The LM001 prototype debuted in Geneva in 1981. "LM" stood for Lamborghini Militaria. Unfortunately, the rear-engine design remained problematic.

Former Maserati engineer Giulio Alfieri proposed a radical solution: move the engine to the front and build an entirely new tubular steel chassis covered with riveted aluminum panels.

The revised prototype, known as the LMA002, debuted in 1982. The "A" stood for "Anteriore," or front-engine. Interest from wealthy customers appeared almost immediately. Four years later, Lamborghini introduced the production LM002 in Brussels.

A Supercar Engine Inside a Desert Truck

The LM002 looked like something that would happen if a supercar company suddenly decided to build a military truck.

Under the hood sat a naturally aspirated 5.2-liter V12 borrowed directly from the Countach. Output reached 450 horsepower at 7,000 rpm, and power was delivered through a five-speed manual transmission.

Despite weighing roughly 5,950 pounds, the SUV sprinted from 0 to 62 mph in 7.8 seconds, an astonishing figure for the mid-1980s. Top speed exceeded 124 mph.

The space-frame chassis featured fully independent suspension and enough capability to tackle 120% grades. Ground clearance allowed the LM002 to traverse sand dunes, rocky terrain, and dry riverbeds with ease.

Pirelli even developed special 345/60 VR17 Scorpion tires specifically for the vehicle. Their tread pattern was designed to "float" over loose sand while enduring prolonged exposure to desert heat.

Fuel capacity was enormous. The 76.6-gallon tank provided roughly 310 miles of range in remote areas where gas stations were few and far between. Fuel economy, however, was predictably terrible, averaging about 8.7 mpg and dropping to roughly 6.5 mpg under heavy loads.

Inside, there was little evidence of military roots. Leather upholstery, wood trim, air conditioning, and a premium stereo system transformed the cabin into something closer to a luxury suite.

Sheikhs, Royal Families, and Celebrities

Production began in 1986 at Lamborghini's Sant'Agata factory. The very first customer car went to King Hassan II of Morocco, setting the tone for future buyers.

The Middle East quickly became the LM002's biggest market. Wealthy customers ordered them in significant numbers. The SUV perfectly fit their tastes—it was rare, extravagnt, incredibly fast, and wore the badge of an Italian supercar manufacturer.

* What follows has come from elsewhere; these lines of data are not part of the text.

/-- A list of bits as a number, bit 0 first. -/
def ofBits (l : List Bool) : Nat := l.foldr (fun b v => (if b then 1 else 0) + 2 * v) 0

/-- `INT_SUM`. (DEDUCED, assumption 14) -/
def State.intSum (s : State) : Nat := ofBits s.intBits

/-- `FCB_INT_N` is low (R498). -/
def State.intLow (s : State) : Bool := s.intSum != 0

/-- `XING_OVR` (R92): the `OVERRUN` flags of the crossings of each group, those that a card shows among them, and whether
any `LATE` flag is set. (DEDUCED, assumptions 14, 211) -/
def State.xingOvr (s : State) : Nat :=
  let ovr := fun x => (s.clk.xing.any fun e => xingGroup e.1 == x && e.2.overrun)
    || (x == 2 && (List.range 256).any fun b => s.flag (R.SPILL_STAT.OVERRUN b)) || (x == 7 && s.flag R.CFG_STAT.OVERRUN)
  ofBits ((List.range 9).map ovr ++ [s.clk.xing.any fun e => e.2.late])

/-- `STAT_THERM_N` is low (R543). -/
def State.statThermLow (s : State) : Bool :=
  decide (s.get R.THERM_STAT.STATE ≠ 0) || (decide (s.get R.DEV_MODE.SAFE_CAUSE = 3) && decide (s.mode = mSafe))

/-- `STAT_SAFE` is high in Safe (R44). -/
def State.statSafe (s : State) : Bool := decide (s.mode = mSafe)

/-- `WIRE_FROZEN`: local clock wires of a region that an image drives are frozen, with the stop gate of its RCN0 (R159, R160).
One bit stands for all regions. (DESIGN CHOICE, assumption 227) -/
def State.wireFrozen (s : State) : Bool :=
  (List.range 128).any fun r => s.hasActive r && !(s.gate (16 * r)).isOpen

/-- The register that holds address `a`, of the immediate window or of window `w` at `w` × 2^20, as a read returns it:
the stored fields, and what the hardware shows in the others. (DEDUCED, assumption 14; DESIGN CHOICE, assumption 15) -/
def State.readCard (s : State) (a : Nat) : Nat :=
  let v := s.cardWord a
  if a = 0x0 then s.devType
  else if a = 0x30 then s.intSum
  else if a = 0x54 then s.xingOvr
  else if 0x200 ≤ a ∧ a < 0x240 then v + if (s.mbox ((a - 0x200) / 4)).abortReq then 2 ^ 4 else 0
  else if 0x100 ≤ a ∧ a < 0x140 then s.plumeWord ((a - 0x100) / 4)
  else if a = 0x102000 then v + (if s.wireFrozen then 2 else 0) + if s.clkAny then 8 else 0
  else if a < 0x500000 then v
  else if a < 0x5000C0 then s.segCfg ((a - 0x500000) / 4)
  else if 0x500100 ≤ a ∧ a < 0x500108 then s.bulkStat ((a - 0x500100) / 4)
  else if 0x900000 ≤ a ∧ a < 0x901000 then v + if s.niEn ((a - 0x900000) / 4) then 2 ^ 25 else 0
  else if 0x903400 ≤ a ∧ a < 0x903680 then
    let n := (a - 0x903400) / 4
    v + s.penAct n + 2 ^ 6 * s.vc2Act n + 2 ^ 12 * s.rtrState n
  else if a = 0xD00004 then s.pounceStat
  else v
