-- ==== Sys2Proof/Certificates/Slice0/Obligations.lean ====
section
/-! DEFINITION. The statements for the provers. Where a clause names an opaque constant of Config, it holds for every value
of that constant. -/

open Sys2Proof Sys2Proof.Machine

/-! ## The block as a whole -/

/-- A step takes the command at the front of the queue and runs it on the state with the rest of the queue. On an empty
queue the block idles, which is the model's choice (assumption 2). -/
def Obligations.StepRunsFront : Prop :=
  ∀ s : State, (s.pending = [] → step s = .next s) ∧
    ∀ (c : Instr) (q : List Instr), s.pending = c :: q → step s = exec c { s with pending := q }

/-- After reset no command waits, the device is in Standby, and every store is in its canonical form (the form is the
model's, assumption 7; that the model begins in Standby is its choice, assumption 5). -/
def Obligations.ResetIsCanonical : Prop :=
  State.reset.wf = true ∧ State.reset.pending = [] ∧ State.reset.mode = mStandby

/-- Every step keeps every store in its canonical form: the registers, the rows of the block memories and of the cache,
the pages of the Bulk Store, the fuses. The form is the model's (assumption 7); with it, equal contents are equal data.
-/
def Obligations.StepKeepsCanonicalForm : Prop :=
  ∀ s t : State, s.wf = true → step s = .next t → t.wf = true

/-- No command touches the queue of waiting commands or what manufacture fixed in the device, and a blown fuse stays
blown (the last after R472). -/
def Obligations.ExecKeepsQueueIdentityAndFuses : Prop :=
  ∀ (c : Instr) (s t : State), exec c s = .next t →
    t.pending = s.pending ∧ t.aon.ident = s.aon.ident ∧ ∀ k, has s.sec.fuses k = true → has t.sec.fuses k = true

/-- Every command, in every state, ends in a next state: none faults and none is refused. -/
def Obligations.EveryCommandIsPerformed : Prop :=
  ∀ (c : Instr) (s : State), ∃ t, exec c s = .next t

/-! ## Operating modes -/

/-- Hardware events of the mode controller act when they are due: VAON, `RESET_N`, `WAKE_N`, the commit point of
Quiescent and the end of a wake, the pairing timeout (after R38–R40, R42, R47–R49). A committed change of mode shows the
new mode, the mode before it and `MODE_CHG`, and touches no other field but the event fields of `MB_CTL` (after R32,
Table 2-2). Choices of the model in it: assumptions 18, 19, 20, 21, 22, 31, 32, 33, 175. -/
def Obligations.ModeEventsComplete : Prop :=
  (∀ s : State,
    (s.mode = mOff → ∀ notOff : Nat,
      let u := (s.set R.DEV_MODE.MODE mStandby).set R.PWR_STAT.RAIL_OK 1
      exec (.vaonPresent notOff) s =
        .next (if [1, 2, 3, 4, 7, 8, 9, 10, 13].any notOff.testBit = true then supplyFail 1 u
          else if notOff.testBit 5 = true ∨ notOff.testBit 6 = true then supplyFail 5 u else u)) ∧
    (s.up = true → exec (.resetNLow false) s = .next (enterStandby (s.modAon fun a => { a with resetHigh := false }))) ∧
    (s.up = false → exec (.resetNLow false) s = .next (s.modAon fun a => { a with resetHigh := false })) ∧
    (exec (.resetNLow true) s = if s.freeBit then exec (.resetNLow false) s.useFree else .next s.useFree) ∧
    (s.aon.resetHigh = false → s.mode = mStandby → s.railsUp = true → s.get R.DEV_MODE.STBY_FAULT = 0 →
      exec .resetNRise s = .next (enterBoot (s.modAon fun a => { a with resetHigh := true }))) ∧
    (s.aon.resetHigh = false → ¬ (s.mode = mStandby ∧ s.railsUp = true ∧ s.get R.DEV_MODE.STBY_FAULT = 0) →
      exec .resetNRise s = .next (s.modAon fun a => { a with resetHigh := true })) ∧
    (s.mode = mQuiescent ∨ s.aon.quiesceReq.isSome = true →
      exec (.wakeNLow false) s = .next (s.modAon fun a => { a with waking := true })) ∧
    (exec (.wakeNLow true) s = if s.freeBit then exec (.wakeNLow false) s.useFree else .next s.useFree) ∧
    (s.mode = mQuiescent ∨ s.aon.quiesceReq.isSome = true → s.fcbOn = true →
      exec .devModeWake s = .next ((s.set R.DEV_MODE.WAKE 1).modAon fun a => { a with waking := true })) ∧
    (s.mode = mRun ∨ s.mode = mTwin → s.cfg.load = none → ∀ sleep, s.aon.quiesceReq = some sleep →
      exec .quiescentCommit s = .next (forEach (s.running 0x0103) (fun n u => finishCmd n stOk [] false (commitCmd n u))
        (quiesce sleep (commitMode mQuiescent
          ((s.modAon fun a => { a with quiesceReq := none }).modAon fun a => { a with quiesceSleep := sleep }))))) ∧
    (¬ (s.mode = mRun ∨ s.mode = mTwin) ∨ s.cfg.load ≠ none → ∀ sleep, s.aon.quiesceReq = some sleep →
      exec .quiescentCommit s = .next (forEach (s.running 0x0103) (fun n u => finishCmd n stDenied [] false u)
        (clearWake (s.modAon fun a => { a with quiesceReq := none })))) ∧
    (s.mode = mQuiescent → s.aon.waking = true →
      let u := (unquiesce s).modFab fun f => { f with clocksOn := true }
      exec .wakeComplete s = .next (forEach s.aon.wakeCmds (fun n u => finishCmd n stOk [] false u)
        (commitMode u.topMode (u.modAon fun a => { a with wakeCmds := [] })))) ∧
    (s.mode = mBlocking → s.aon.pairWait = true →
      exec .pairingTimeout s = .next (commitMode s.topMode
        ((s.modAon fun a => { a with pairWait := false }).set R.DEV_MODE.TWIN_ALONE 1)))) ∧
  (∀ (m : Nat) (s : State), m < 16 → s.mode < 16 → s.mode ≠ m →
    (commitMode m s).mode = m ∧ (commitMode m s).get R.DEV_MODE.PREV_MODE = s.mode ∧
    (commitMode m s).get R.DEV_MODE.MODE_CHG = 1 ∧
    ∀ f : Fld, f.addr = 0x4 → f.lsb < 64 → f.lsb ≠ 0 → f.lsb ≠ 4 → f.lsb ≠ 24 → (commitMode m s).get f = s.get f)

One customer reportedly ordered a version specially equipped for falcon hunting.

Turin-based coachbuilder Salvatore Diomante also created a fully enclosed seven-passenger wagon version with leather and wood trim, reportedly for the Sultan of Brunei.

Another LM002 ended up in the garage of Uday Hussein, Saddam Hussein's son, and shared the fate of its owner in 2003.

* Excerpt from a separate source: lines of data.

@[simp] theorem State.setXing_pending (s : State) (x : Nat) (f : Xing) : (s.setXing x f).pending = s.pending := rfl
@[simp] theorem State.setXing_regs (s : State) (x : Nat) (f : Xing) : (s.setXing x f).regs = s.regs := rfl
@[simp] theorem State.setXing_free (s : State) (x : Nat) (f : Xing) : (s.setXing x f).free = s.free := rfl
@[simp] theorem State.setXing_aon (s : State) (x : Nat) (f : Xing) : (s.setXing x f).aon = s.aon := rfl
@[simp] theorem State.setXing_mgt (s : State) (x : Nat) (f : Xing) : (s.setXing x f).mgt = s.mgt := rfl
@[simp] theorem State.setXing_therm (s : State) (x : Nat) (f : Xing) : (s.setXing x f).therm = s.therm := rfl
@[simp] theorem State.setXing_noc (s : State) (x : Nat) (f : Xing) : (s.setXing x f).noc = s.noc := rfl
@[simp] theorem State.setXing_lane (s : State) (x : Nat) (f : Xing) : (s.setXing x f).lane = s.lane := rfl
@[simp] theorem State.setXing_link (s : State) (x : Nat) (f : Xing) : (s.setXing x f).link = s.link := rfl
@[simp] theorem State.setXing_test (s : State) (x : Nat) (f : Xing) : (s.setXing x f).test = s.test := rfl
@[simp] theorem State.setXing_io (s : State) (x : Nat) (f : Xing) : (s.setXing x f).io = s.io := rfl
@[simp] theorem State.setXing_fab (s : State) (x : Nat) (f : Xing) : (s.setXing x f).fab = s.fab := rfl
@[simp] theorem State.setXing_bm (s : State) (x : Nat) (f : Xing) : (s.setXing x f).bm = s.bm := rfl
@[simp] theorem State.setXing_ctx (s : State) (x : Nat) (f : Xing) : (s.setXing x f).ctx = s.ctx := rfl
@[simp] theorem State.setXing_cache (s : State) (x : Nat) (f : Xing) : (s.setXing x f).cache = s.cache := rfl
@[simp] theorem State.setXing_bulk (s : State) (x : Nat) (f : Xing) : (s.setXing x f).bulk = s.bulk := rfl
@[simp] theorem State.setXing_cfg (s : State) (x : Nat) (f : Xing) : (s.setXing x f).cfg = s.cfg := rfl
@[simp] theorem State.setXing_sec (s : State) (x : Nat) (f : Xing) : (s.setXing x f).sec = s.sec := rfl
@[simp] theorem State.setXing_integ (s : State) (x : Nat) (f : Xing) : (s.setXing x f).integ = s.integ := rfl
@[simp] theorem State.setXing_get (s : State) (x : Nat) (f : Xing) (g : Fld) : (s.setXing x f).get g = s.get g := rfl
@[simp] theorem State.setXing_mbox (s : State) (x : Nat) (f : Xing) (k : Nat) : (s.setXing x f).mbox k = s.mbox k := rfl

@[simp] theorem State.modXing_pending (s : State) (x : Nat) (f : Xing → Xing) : (s.modXing x f).pending = s.pending := rfl
@[simp] theorem State.modXing_regs (s : State) (x : Nat) (f : Xing → Xing) : (s.modXing x f).regs = s.regs := rfl
@[simp] theorem State.modXing_free (s : State) (x : Nat) (f : Xing → Xing) : (s.modXing x f).free = s.free := rfl
@[simp] theorem State.modXing_aon (s : State) (x : Nat) (f : Xing → Xing) : (s.modXing x f).aon = s.aon := rfl
@[simp] theorem State.modXing_mgt (s : State) (x : Nat) (f : Xing → Xing) : (s.modXing x f).mgt = s.mgt := rfl
@[simp] theorem State.modXing_therm (s : State) (x : Nat) (f : Xing → Xing) : (s.modXing x f).therm = s.therm := rfl
@[simp] theorem State.modXing_noc (s : State) (x : Nat) (f : Xing → Xing) : (s.modXing x f).noc = s.noc := rfl
@[simp] theorem State.modXing_lane (s : State) (x : Nat) (f : Xing → Xing) : (s.modXing x f).lane = s.lane := rfl
@[simp] theorem State.modXing_link (s : State) (x : Nat) (f : Xing → Xing) : (s.modXing x f).link = s.link := rfl
@[simp] theorem State.modXing_test (s : State) (x : Nat) (f : Xing → Xing) : (s.modXing x f).test = s.test := rfl
@[simp] theorem State.modXing_io (s : State) (x : Nat) (f : Xing → Xing) : (s.modXing x f).io = s.io := rfl
@[simp] theorem State.modXing_fab (s : State) (x : Nat) (f : Xing → Xing) : (s.modXing x f).fab = s.fab := rfl
@[simp] theorem State.modXing_bm (s : State) (x : Nat) (f : Xing → Xing) : (s.modXing x f).bm = s.bm := rfl
@[simp] theorem State.modXing_ctx (s : State) (x : Nat) (f : Xing → Xing) : (s.modXing x f).ctx = s.ctx := rfl
@[simp] theorem State.modXing_cache (s : State) (x : Nat) (f : Xing → Xing) : (s.modXing x f).cache = s.cache := rfl
@[simp] theorem State.modXing_bulk (s : State) (x : Nat) (f : Xing → Xing) : (s.modXing x f).bulk = s.bulk := rfl
@[simp] theorem State.modXing_cfg (s : State) (x : Nat) (f : Xing → Xing) : (s.modXing x f).cfg = s.cfg := rfl
@[simp] theorem State.modXing_sec (s : State) (x : Nat) (f : Xing → Xing) : (s.modXing x f).sec = s.sec := rfl
@[simp] theorem State.modXing_integ (s : State) (x : Nat) (f : Xing → Xing) : (s.modXing x f).integ = s.integ := rfl
@[simp] theorem State.modXing_get (s : State) (x : Nat) (f : Xing → Xing) (g : Fld) : (s.modXing x f).get g = s.get g := rfl
@[simp] theorem State.modXing_mbox (s : State) (x : Nat) (f : Xing → Xing) (k : Nat) : (s.modXing x f).mbox k = s.mbox k := rfl

@[simp] theorem State.addLoad_pending (s : State) (v b : Nat) : (s.addLoad v b).pending = s.pending := rfl
@[simp] theorem State.addLoad_regs (s : State) (v b : Nat) : (s.addLoad v b).regs = s.regs := rfl
@[simp] theorem State.addLoad_free (s : State) (v b : Nat) : (s.addLoad v b).free = s.free := rfl
@[simp] theorem State.addLoad_aon (s : State) (v b : Nat) : (s.addLoad v b).aon = s.aon := rfl
@[simp] theorem State.addLoad_mgt (s : State) (v b : Nat) : (s.addLoad v b).mgt = s.mgt := rfl
@[simp] theorem State.addLoad_therm (s : State) (v b : Nat) : (s.addLoad v b).therm = s.therm := rfl
@[simp] theorem State.addLoad_noc (s : State) (v b : Nat) : (s.addLoad v b).noc = s.noc := rfl
@[simp] theorem State.addLoad_lane (s : State) (v b : Nat) : (s.addLoad v b).lane = s.lane := rfl
@[simp] theorem State.addLoad_link (s : State) (v b : Nat) : (s.addLoad v b).link = s.link := rfl
@[simp] theorem State.addLoad_test (s : State) (v b : Nat) : (s.addLoad v b).test = s.test := rfl
@[simp] theorem State.addLoad_io (s : State) (v b : Nat) : (s.addLoad v b).io = s.io := rfl
@[simp] theorem State.addLoad_fab (s : State) (v b : Nat) : (s.addLoad v b).fab = s.fab := rfl
@[simp] theorem State.addLoad_bm (s : State) (v b : Nat) : (s.addLoad v b).bm = s.bm := rfl
@[simp] theorem State.addLoad_ctx (s : State) (v b : Nat) : (s.addLoad v b).ctx = s.ctx := rfl
@[simp] theorem State.addLoad_cache (s : State) (v b : Nat) : (s.addLoad v b).cache = s.cache := rfl
@[simp] theorem State.addLoad_bulk (s : State) (v b : Nat) : (s.addLoad v b).bulk = s.bulk := rfl
@[simp] theorem State.addLoad_cfg (s : State) (v b : Nat) : (s.addLoad v b).cfg = s.cfg := rfl
@[simp] theorem State.addLoad_sec (s : State) (v b : Nat) : (s.addLoad v b).sec = s.sec := rfl
@[simp] theorem State.addLoad_integ (s : State) (v b : Nat) : (s.addLoad v b).integ = s.integ := rfl
@[simp] theorem State.addLoad_get (s : State) (v b : Nat) (g : Fld) : (s.addLoad v b).get g = s.get g := rfl
@[simp] theorem State.addLoad_mbox (s : State) (v b : Nat) (k : Nat) : (s.addLoad v b).mbox k = s.mbox k := rfl

@[simp] theorem State.setB_pending (s : State) (f : Fld) (b : Bool) : (s.setB f b).pending = s.pending := rfl
@[simp] theorem State.setB_free (s : State) (f : Fld) (b : Bool) : (s.setB f b).free = s.free := rfl
@[simp] theorem State.setB_aon (s : State) (f : Fld) (b : Bool) : (s.setB f b).aon = s.aon := rfl
@[simp] theorem State.setB_mgt (s : State) (f : Fld) (b : Bool) : (s.setB f b).mgt = s.mgt := rfl
@[simp] theorem State.setB_therm (s : State) (f : Fld) (b : Bool) : (s.setB f b).therm = s.therm := rfl
@[simp] theorem State.setB_clk (s : State) (f : Fld) (b : Bool) : (s.setB f b).clk = s.clk := rfl
@[simp] theorem State.setB_noc (s : State) (f : Fld) (b : Bool) : (s.setB f b).noc = s.noc := rfl
@[simp] theorem State.setB_lane (s : State) (f : Fld) (b : Bool) : (s.setB f b).lane = s.lane := rfl
@[simp] theorem State.setB_link (s : State) (f : Fld) (b : Bool) : (s.setB f b).link = s.link := rfl
@[simp] theorem State.setB_test (s : State) (f : Fld) (b : Bool) : (s.setB f b).test = s.test := rfl
@[simp] theorem State.setB_io (s : State) (f : Fld) (b : Bool) : (s.setB f b).io = s.io := rfl
@[simp] theorem State.setB_fab (s : State) (f : Fld) (b : Bool) : (s.setB f b).fab = s.fab := rfl
@[simp] theorem State.setB_bm (s : State) (f : Fld) (b : Bool) : (s.setB f b).bm = s.bm := rfl
@[simp] theorem State.setB_ctx (s : State) (f : Fld) (b : Bool) : (s.setB f b).ctx = s.ctx := rfl
@[simp] theorem State.setB_cache (s : State) (f : Fld) (b : Bool) : (s.setB f b).cache = s.cache := rfl
@[simp] theorem State.setB_bulk (s : State) (f : Fld) (b : Bool) : (s.setB f b).bulk = s.bulk := rfl
@[simp] theorem State.setB_cfg (s : State) (f : Fld) (b : Bool) : (s.setB f b).cfg = s.cfg := rfl
@[simp] theorem State.setB_sec (s : State) (f : Fld) (b : Bool) : (s.setB f b).sec = s.sec := rfl
@[simp] theorem State.setB_integ (s : State) (f : Fld) (b : Bool) : (s.setB f b).integ = s.integ := rfl
@[simp] theorem State.setB_mbox (s : State) (f : Fld) (b : Bool) (k : Nat) : (s.setB f b).mbox k = s.mbox k := rfl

American buyers included celebrities, television personalities, and professional athletes. The LM002 was too large, too loud, and too thirsty to be practical—which was exactly why people wanted one.

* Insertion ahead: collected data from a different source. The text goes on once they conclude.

-- ==== Sys2Proof/Laws/Dispatch.lean ====
section
/-! SUPPORT. What `exec` does with each row: one lemma for each constructor, so that no
proof unfolds the dispatch. -/

namespace Sys2Proof.Machine
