-- ==== Sys2Proof/Tests/Slice0.lean ====
section
/-! SUPPORT. Tests: ill-formed commands are refused, values known from outside the model, and for every statement a state
and operands that meet its hypotheses, clause by clause. -/

namespace Sys2Proof.Tests

open Sys2Proof.Machine

-- one theorem at a time: each kernel evaluation takes memory of its own
set_option Elab.async false

/-! ## States for the tests -/

/-- A running device: mode `m`, Milliner and its clocks run, the FCB serves, every clock is locked. -/
def base (m : Nat) : State :=
  let s := (((((State.reset.set R.DEV_MODE.MODE m).set R.STRAP_LATCH.FCB_EN 1).set R.CLK_LOCK.LOCK (2 ^ 25 - 1)).set R.FAB_CTL.GSR_HELD 0).set R.MCLK_STAT.FREQ_KHZ 100000).set
    R.PWR_STAT.RAIL_OK (2 ^ 14 - 1)
  { s with
    mgt := { s.mgt with running := true }
    clk := { s.clk with running := true, tick := 1000, lockMeas := some 100000, prevMeas := some 100000 }
    fab := { s.fab with clocksOn := true, writes := true }
    io := { s.io with released := true } }

/-- Mailbox 0 holds the taken command `code` with arguments `args`. -/
def asks (code : Nat) (args : List Nat) (s : State) : State :=
  (s.modMbox 0 fun b => { b with stage := 2, cmd := code, tag := 1, args := args, total := args.length, serial := 1 }).set
    (R.MB_CTL.STATE 0) 2

/-- A packet of type `typ` to an endpoint of this device. -/
def pk (typ dev ep off len : Nat) (data : List Nat) : Pkt :=
  { typ := typ, vc := 0, cls := 0, len := len, dhops := 0, status := 0, seq := 0, reqSeq := 0, tick := 0, srcDev := 0,
    srcEp := 0, dev := dev, ep := ep, off := off, unwr := false, late := false, hold := false, errinfo := 0,
    data := data, route := 0, age := 0 }

/-- A changed clock state. -/
def onClk (f : Clk → Clk) (s : State) : State := { s with clk := f s.clk }

/-- Plane 0 of region `r` is Active. -/
def activeAt (r : Nat) (s : State) : State := setPlaneState r 0 psActive s

/-- The clock net 0 of region `r` runs from a locked tree, its context clock, and has just made an edge. -/
def netRuns (r : Nat) (s : State) : State :=
  ((((s.set (R.RCN_CFG.SRC_A (16 * r)) 3).set (R.RCN_CFG.RUNNING (16 * r)) 1).modFab fun f =>
    { f with gate := put f.gate (16 * r) ⟨true, 0⟩ })).modCtx r fun c => { c with edge := true }

/-- Region 127 runs with plane 0, which uses every block memory, and each of its nets has just had both edges. -/
def hard127 (s : State) : State :=
  ((activeAt 127 s).modPlane 127 0 fun p => { p with codes := 0 }).modFab fun f =>
    { f with acts := (List.range 32).map (4064 + ·) }

/-- Block memory 95 of region 127 has strong code and no row written. -/
def bm95 : State := (hard127 (base mRun)).set (R.BM_STAT.CODE 12287) 2

/-- A write of every lane named at address 0, and a read there. -/
def bmWrites : BmIn := ⟨true, 15, 0, 5, true, false⟩
def bmReads : BmIn := ⟨true, 0, 0, 0, true, false⟩

/-- Region `r` runs with plane 0 Active and plane 1 a Hood. -/
def twoPlanes (r : Nat) (s : State) : State := netRuns r (setPlaneState r 1 psHood (activeAt r s))

/-- Region 0 is in a swap, and holds `HS_READY` of bank 31 at 1. -/
def swapHolds (s : State) : State :=
  (s.modCtx 0 fun c => { c with inSwap := true }).modFab fun f => { f with hold := [(2 ^ 18 + 96, 1)] }

/-- The next state of an outcome. -/
def nextOf (o : Host.Outcome State Fault Refusal) (s : State) : State :=
  match o with
  | .next t => t
  | _ => s

/-- Lane 95 in state `st`, in fixed mode. -/
def lane95 (st : Nat) (s : State) : State :=
  ((s.setSynth 20 ⟨0, 8, 1, 0, false, false⟩).set (R.LANE_CFG.FL_EN 95) 1).set (R.LANE_STAT.STATE 95) st

/-- Bundle 95 is up, a timing link. -/
def link95 (s : State) : State :=
  (((lane95 lsUp s).set (R.LINK_STAT.LINK_UP 95) 1).set (R.LINK_CFG.TLINK 95) 1).set (R.LINK_CFG.TRIG_SLOTS 95) 31

/-- Bundle 92 joins the two halves of a pair that is ready. -/
def pair92 (s : State) : State :=
  ((s.set (R.LINK_STAT.LINK_UP 92) 1).set R.STRAP_LATCH.TWIN 2).modLink fun k =>
    { k with farRole := some 1, farImage := some (s.get R.CFG_ID.IMAGE_ID), farDev := 7 }

/-- The configuration controller runs, with load `l`. -/
def loads (l : Load) (s : State) : State := (s.set R.SEC_PROT.LOCK 1).modCfg fun c => { c with load := some l }

/-- A load of kind `kind` from the mailbox (source 3), in stage `stage`, with zero key and `n` body words. -/
def ld (kind stage n : Nat) : Load :=
  { newLoad kind 3 0 0 0 100 0 with stage := stage, hdr := [0, n * 2 ^ 32, 2 * 2 ^ 32, 0, 0, 0] }

/-- The load of a repair, if its segment passes. -/
def okOr (x : Except (Nat × Nat) Load) : Load :=
  match x with
  | .ok l => l
  | .error _ => newLoad 0 0 0 0 0 0 0

/-- A segment with the zero key whose only record is `END`, in slot 4, and the plane loaded from it. -/
def segBytes : List Nat :=
  let h := [0x4B39015244524F, 2 ^ 32, 5 + 2 * 2 ^ 32, 0, 0, 0]
  let key := List.replicate 32 0
  let iv := List.replicate 12 0
  let ct := leBytes 8 (gcmWord key iv 0 255)
  h.flatMap (leBytes 8) ++ ct ++ gcmTag key iv (h.flatMap (leBytes 8)) ct

def repairing (s : State) : State :=
  (((((s.set R.SEC_PROT.LOCK 1).set R.SEC_PROT.ZK_OK 1).setSlot 4 { ImgSlot.init with
    valid := true, bytes := segBytes, length := 72 }).modPlane 127 3 fun p =>
    { p with source := some (4, 0), imageId := 5 }).modInteg fun i => { i with repair := some ⟨511, [], 0, 0, false⟩ })

/-- Mailbox 15 with state `st` and contents `f`. -/
def box15 (st : Nat) (f : Mbox → Mbox) (s : State) : State := (s.modMbox 15 f).set (R.MB_CTL.STATE 15) st

/-- A calibration record for serial number `n` with no section. -/
def calOf (n : Nat) : List Nat :=
  let h := leBytes 4 0x4C414331 ++ leBytes 2 1 ++ leBytes 2 0x4B39 ++ leBytes 16 n ++ List.replicate 8 0
  h ++ leBytes 4 (crc32 h) ++ leBytes 4 32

Rare and Extremely Expensive

Between 1986 and 1993, Lamborghini built only 328 examples.

Even by exotic-car standards, that number was tiny. The SUV's $120,000 price tag in 1986—similar to a Ferrari Testarossa—combined with its voracious appetite for fuel and complicated maintenance requirements kept demand limited.

The Mimran brothers sold Lamborghini to Chrysler in 1987, and Chrysler later transferred ownership to Indonesia's Megatech Group in 1994. By then, the LM002 had already left production as attention shifted to the Diablo.

Late examples received the newer 5.7-liter V12 that would eventually power the Diablo. Lamborghini also experimented with the LM003, which featured a 3.6-liter turbodiesel, and the incredible LM004 equipped with a seven-liter marine V12. Both remained one-offs.

The Idea the World Wasn't Ready For

Back in 1986, nobody looked at the LM002 and saw the future. The concept seemed too eccentric and too far removed from what the automotive industry considered reasonable. Luxury and off-road capability simply weren't supposed to coexist.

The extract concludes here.